1
votes

In quanteda, is there a way to select a sentence on the condition that 2 words are cooccuring? I found the way to tokenize the text corpus into sentences. Playing with kwic and tokens_select seems to suggest they implement a logical OR for the 2 terms and not an AND.

I can do ti with stringr but I wanted to be sure I was not missing something

Example with stringr:

library(tidyverse)

myStr <- c("soil carbon is the best", 
           "biodiversity is key", 
           "soil carbon is biodiversity by nature")

keyw <- c("soil","biodiversity")

tibble(sentences = myStr,
       hit_soil_carbon_biodiveristy = unlist(purrr::map(myStr,~all(str_detect(.x,keyw)))))

Thank you for any inputs!

1

1 Answers

2
votes

Yes - you can isolate the phrase (sequence) using kwic() and then reform the selected sentences into a new corpus with only the selected ones. By setting the kwic window = 1000 you are ensuring that even very long sentences (2000+2 tokens) are selected.

library("quanteda")

# reformat the corpus as sentences
sentcorp <- corpus_reshape(data_corpus_inaugural, to = "sentences")
tail(texts(sentcorp))
#                                           2017-Trump.83 
#          "Together, we will make America strong again." 
#                                           2017-Trump.84 
#                   "We will make America wealthy again." 
#                                           2017-Trump.85 
#                     "We will make America proud again." 
#                                           2017-Trump.86 
#                      "We will make America safe again." 
#                                           2017-Trump.87 
# "And, yes, together, we will make America great again." 
#                                           2017-Trump.88 
#      "Thank you, God bless you, and God bless America." 

# illustrate the selection
kwic(sentcorp, phrase("nuclear w*"), window = 3)
# [1977-Carter.47, 18:19]  elimination of all | nuclear weapons | from this Earth
# [1985-Reagan.88, 12:13] further increase of | nuclear weapons | .              
#  [1985-Reagan.90, 9:10]          one day of | nuclear weapons | from the face  
# [1985-Reagan.91, 27:28]          the use of | nuclear weapons | , the other    
#   [1985-Reagan.96, 4:5]     It would render | nuclear weapons | obsolete.  

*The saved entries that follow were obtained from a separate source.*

-- ==== Sys2Proof/Machine/Command.lean ====
section
/-! DEFINITION. What Step.lean calls: executing one opcode, and writing a record and an opcode. -/

namespace Sys2Proof.Machine

/-- Execute the opcode `op` once on the current OPR (R26, R90): the operation it names, or the completion with ILLEGAL_COMMAND when it names
none (R93, R324); the illegal opcode is judged before any operand is looked at (R328). -/
def runOpcode (op : Byte) (s : State) : Host.Outcome State Fault Refusal :=
  match decode op with
  | .ok i => exec i s
  | .error (.illegalOpcode _) => .next (illegalCommand s)

/-- The command register once its opcode has been taken: it "holds no state between commands" (R26). -/
def clearCmd (s : State) : State := { s with cmd := none }

/-- The host's write of an opcode to CMD (R26, R355). -/
def latchCmd (op : Byte) (s : State) : State := { s with cmd := some op }

/-- What stands for the host's write of the operand record that precedes its write of CMD (R90, R353): where OPR holds no record of the
opcode's shape, a blank one takes its place; a record of that shape stays as it is. -/
def preparedOpr (op : Byte) (opr : Opr) : Opr :=
  match decode op with
  | .ok i => if opr.holds i then opr else .record (blankRecord i)
  | .error _ => opr

end Sys2Proof.Machine
end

# now pipe the longer kwic results back into a corpus
newsentcorp <- 
    kwic(sentcorp, phrase("nuclear w*"), window = 1000) %>%
    corpus(split_context = FALSE) %>%
    texts()
newsentcorp[-4]  # because 4 is really long    
#                                                                                                   1977-Carter.47.L18 
# "And we will move this year a step toward ultimate goal - - the elimination of all nuclear weapons from this Earth." 
#                                                                                                   1985-Reagan.88.L12 
#                                        "We are not just discussing limits on a further increase of nuclear weapons." 
#                                                                                                    1985-Reagan.90.L9 
#                               "We seek the total elimination one day of nuclear weapons from the face of the Earth." 
#                                                                                                    1985-Reagan.96.L4 
#                                                                          "It would render nuclear weapons obsolete."